### WHAT YOU HAVE TO DO
Within the records, which lines hold the string "else"? Report each one by copying it.

Stored data:
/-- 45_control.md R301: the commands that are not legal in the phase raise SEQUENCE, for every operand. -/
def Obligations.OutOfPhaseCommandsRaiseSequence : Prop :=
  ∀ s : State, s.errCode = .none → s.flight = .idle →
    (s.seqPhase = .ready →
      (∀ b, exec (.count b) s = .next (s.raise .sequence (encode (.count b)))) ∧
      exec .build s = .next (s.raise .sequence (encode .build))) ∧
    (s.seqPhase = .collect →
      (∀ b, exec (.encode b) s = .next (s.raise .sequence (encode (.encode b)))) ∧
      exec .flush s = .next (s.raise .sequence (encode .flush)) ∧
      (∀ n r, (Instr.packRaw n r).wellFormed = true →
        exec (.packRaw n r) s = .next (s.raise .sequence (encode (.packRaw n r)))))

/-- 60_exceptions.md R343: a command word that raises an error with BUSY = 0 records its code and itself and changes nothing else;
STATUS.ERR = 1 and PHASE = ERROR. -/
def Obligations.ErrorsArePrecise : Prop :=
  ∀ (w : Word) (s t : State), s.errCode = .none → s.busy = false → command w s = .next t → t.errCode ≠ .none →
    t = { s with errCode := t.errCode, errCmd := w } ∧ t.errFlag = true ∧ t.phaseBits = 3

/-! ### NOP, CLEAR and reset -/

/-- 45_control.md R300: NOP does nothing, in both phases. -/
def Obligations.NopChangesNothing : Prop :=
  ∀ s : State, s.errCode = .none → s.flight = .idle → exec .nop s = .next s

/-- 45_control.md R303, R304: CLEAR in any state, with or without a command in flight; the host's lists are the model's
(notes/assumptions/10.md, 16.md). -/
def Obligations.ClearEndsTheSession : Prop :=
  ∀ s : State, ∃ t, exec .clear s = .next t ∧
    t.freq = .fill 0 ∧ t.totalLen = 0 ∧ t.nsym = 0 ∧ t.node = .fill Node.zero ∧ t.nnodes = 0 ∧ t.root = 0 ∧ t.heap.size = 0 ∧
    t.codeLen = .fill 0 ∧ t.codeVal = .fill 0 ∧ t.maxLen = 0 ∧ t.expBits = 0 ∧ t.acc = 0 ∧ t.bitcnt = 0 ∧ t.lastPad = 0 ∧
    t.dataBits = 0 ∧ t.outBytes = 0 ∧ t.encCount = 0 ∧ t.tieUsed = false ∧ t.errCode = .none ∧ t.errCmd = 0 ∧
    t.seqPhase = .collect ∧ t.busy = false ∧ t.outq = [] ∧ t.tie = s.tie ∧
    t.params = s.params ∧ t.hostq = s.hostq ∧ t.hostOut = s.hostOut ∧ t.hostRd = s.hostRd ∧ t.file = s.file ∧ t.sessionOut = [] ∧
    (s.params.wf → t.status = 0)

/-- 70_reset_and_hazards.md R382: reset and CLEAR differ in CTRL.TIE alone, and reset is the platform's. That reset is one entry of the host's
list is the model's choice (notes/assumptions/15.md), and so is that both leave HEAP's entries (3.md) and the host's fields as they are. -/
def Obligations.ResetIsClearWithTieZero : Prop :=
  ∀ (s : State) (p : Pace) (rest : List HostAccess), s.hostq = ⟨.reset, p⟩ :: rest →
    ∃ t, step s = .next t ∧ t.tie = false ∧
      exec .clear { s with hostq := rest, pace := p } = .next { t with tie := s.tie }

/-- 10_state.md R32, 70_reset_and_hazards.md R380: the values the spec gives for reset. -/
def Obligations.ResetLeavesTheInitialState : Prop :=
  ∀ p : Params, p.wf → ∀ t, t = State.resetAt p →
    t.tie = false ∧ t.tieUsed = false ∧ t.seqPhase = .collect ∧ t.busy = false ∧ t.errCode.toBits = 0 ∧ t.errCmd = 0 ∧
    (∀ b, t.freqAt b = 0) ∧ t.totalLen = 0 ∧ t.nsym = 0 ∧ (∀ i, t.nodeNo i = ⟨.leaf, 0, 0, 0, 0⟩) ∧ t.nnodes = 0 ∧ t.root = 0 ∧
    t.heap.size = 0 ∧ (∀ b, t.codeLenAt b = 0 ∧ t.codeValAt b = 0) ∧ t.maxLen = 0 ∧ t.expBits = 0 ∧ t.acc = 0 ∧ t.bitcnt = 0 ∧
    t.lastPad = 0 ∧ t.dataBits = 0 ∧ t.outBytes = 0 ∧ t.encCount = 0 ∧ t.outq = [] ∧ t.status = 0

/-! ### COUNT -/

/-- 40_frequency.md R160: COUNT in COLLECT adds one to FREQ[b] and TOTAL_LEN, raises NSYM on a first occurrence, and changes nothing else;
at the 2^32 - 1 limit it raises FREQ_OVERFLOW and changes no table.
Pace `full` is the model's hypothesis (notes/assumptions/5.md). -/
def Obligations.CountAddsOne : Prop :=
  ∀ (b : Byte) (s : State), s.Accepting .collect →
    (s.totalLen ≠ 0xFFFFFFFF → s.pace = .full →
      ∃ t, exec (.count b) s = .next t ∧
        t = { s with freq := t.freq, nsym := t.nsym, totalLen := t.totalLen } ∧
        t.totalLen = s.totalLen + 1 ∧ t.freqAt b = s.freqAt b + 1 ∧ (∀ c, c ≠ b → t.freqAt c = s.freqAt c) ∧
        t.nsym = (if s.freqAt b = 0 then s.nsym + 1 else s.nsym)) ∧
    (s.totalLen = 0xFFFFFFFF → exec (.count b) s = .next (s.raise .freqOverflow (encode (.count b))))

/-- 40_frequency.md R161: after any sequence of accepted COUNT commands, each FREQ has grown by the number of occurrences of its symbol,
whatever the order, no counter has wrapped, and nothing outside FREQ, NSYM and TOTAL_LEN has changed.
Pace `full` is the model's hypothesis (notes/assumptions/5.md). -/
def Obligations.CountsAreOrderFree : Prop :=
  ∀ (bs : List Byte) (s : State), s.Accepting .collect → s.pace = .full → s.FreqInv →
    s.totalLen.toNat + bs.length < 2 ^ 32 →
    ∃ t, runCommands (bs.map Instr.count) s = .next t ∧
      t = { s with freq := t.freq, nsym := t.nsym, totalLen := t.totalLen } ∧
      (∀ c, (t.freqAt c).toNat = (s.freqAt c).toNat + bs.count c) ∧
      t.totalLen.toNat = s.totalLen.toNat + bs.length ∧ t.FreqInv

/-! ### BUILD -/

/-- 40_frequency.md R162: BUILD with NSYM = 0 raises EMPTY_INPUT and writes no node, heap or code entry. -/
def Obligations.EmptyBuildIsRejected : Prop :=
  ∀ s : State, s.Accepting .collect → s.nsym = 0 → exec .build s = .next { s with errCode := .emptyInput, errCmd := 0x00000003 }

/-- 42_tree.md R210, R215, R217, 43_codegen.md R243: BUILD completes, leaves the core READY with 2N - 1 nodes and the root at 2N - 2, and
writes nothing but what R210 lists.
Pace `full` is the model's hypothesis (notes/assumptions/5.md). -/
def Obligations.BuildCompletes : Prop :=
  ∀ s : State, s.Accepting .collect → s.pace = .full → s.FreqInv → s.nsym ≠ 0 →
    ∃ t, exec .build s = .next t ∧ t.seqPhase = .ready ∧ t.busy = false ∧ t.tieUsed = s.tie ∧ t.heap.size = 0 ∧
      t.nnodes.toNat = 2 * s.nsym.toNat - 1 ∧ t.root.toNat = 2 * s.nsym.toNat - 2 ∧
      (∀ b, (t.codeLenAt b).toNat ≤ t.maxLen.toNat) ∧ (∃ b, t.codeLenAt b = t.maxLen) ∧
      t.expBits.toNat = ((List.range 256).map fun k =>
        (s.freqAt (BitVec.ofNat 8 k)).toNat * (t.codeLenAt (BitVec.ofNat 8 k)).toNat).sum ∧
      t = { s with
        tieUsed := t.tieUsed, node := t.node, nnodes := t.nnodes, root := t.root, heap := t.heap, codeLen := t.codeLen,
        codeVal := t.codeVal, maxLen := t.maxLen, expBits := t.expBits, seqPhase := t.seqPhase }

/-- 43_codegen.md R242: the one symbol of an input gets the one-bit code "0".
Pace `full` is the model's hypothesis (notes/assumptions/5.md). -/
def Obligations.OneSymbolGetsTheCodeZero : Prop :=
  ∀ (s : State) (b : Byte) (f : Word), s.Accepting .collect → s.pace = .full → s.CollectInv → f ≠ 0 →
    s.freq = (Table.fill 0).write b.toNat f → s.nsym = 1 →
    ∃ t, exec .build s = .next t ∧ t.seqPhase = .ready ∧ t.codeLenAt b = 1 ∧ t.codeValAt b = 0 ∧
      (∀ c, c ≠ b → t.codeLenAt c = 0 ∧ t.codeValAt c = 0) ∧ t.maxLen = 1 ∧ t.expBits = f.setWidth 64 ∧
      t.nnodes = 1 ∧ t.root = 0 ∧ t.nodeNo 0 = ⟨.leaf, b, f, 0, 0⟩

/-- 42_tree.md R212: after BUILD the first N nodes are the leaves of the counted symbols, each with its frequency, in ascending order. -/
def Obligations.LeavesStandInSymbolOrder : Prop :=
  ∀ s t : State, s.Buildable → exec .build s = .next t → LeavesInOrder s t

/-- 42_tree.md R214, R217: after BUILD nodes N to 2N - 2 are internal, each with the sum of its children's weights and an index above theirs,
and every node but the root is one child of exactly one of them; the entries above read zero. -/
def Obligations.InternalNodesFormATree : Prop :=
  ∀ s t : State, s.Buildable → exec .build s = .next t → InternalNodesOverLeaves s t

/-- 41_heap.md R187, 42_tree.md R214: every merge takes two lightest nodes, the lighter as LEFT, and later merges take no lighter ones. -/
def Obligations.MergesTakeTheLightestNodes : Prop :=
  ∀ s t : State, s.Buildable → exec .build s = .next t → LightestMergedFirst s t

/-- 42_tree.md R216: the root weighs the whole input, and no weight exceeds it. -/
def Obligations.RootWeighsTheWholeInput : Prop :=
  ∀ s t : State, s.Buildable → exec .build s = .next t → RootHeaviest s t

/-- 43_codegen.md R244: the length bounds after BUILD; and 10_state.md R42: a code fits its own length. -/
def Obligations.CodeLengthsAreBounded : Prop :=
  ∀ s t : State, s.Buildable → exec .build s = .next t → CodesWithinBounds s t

### WORKED SOLUTION
/-- 60_exceptions.md R343: a command word that raises an error with BUSY = 0 records its code and itself and changes nothing else;
/-- 40_frequency.md R160: COUNT in COLLECT adds one to FREQ[b] and TOTAL_LEN, raises NSYM on a first occurrence, and changes nothing else;
        t.nsym = (if s.freqAt b = 0 then s.nsym + 1 else s.nsym)) ∧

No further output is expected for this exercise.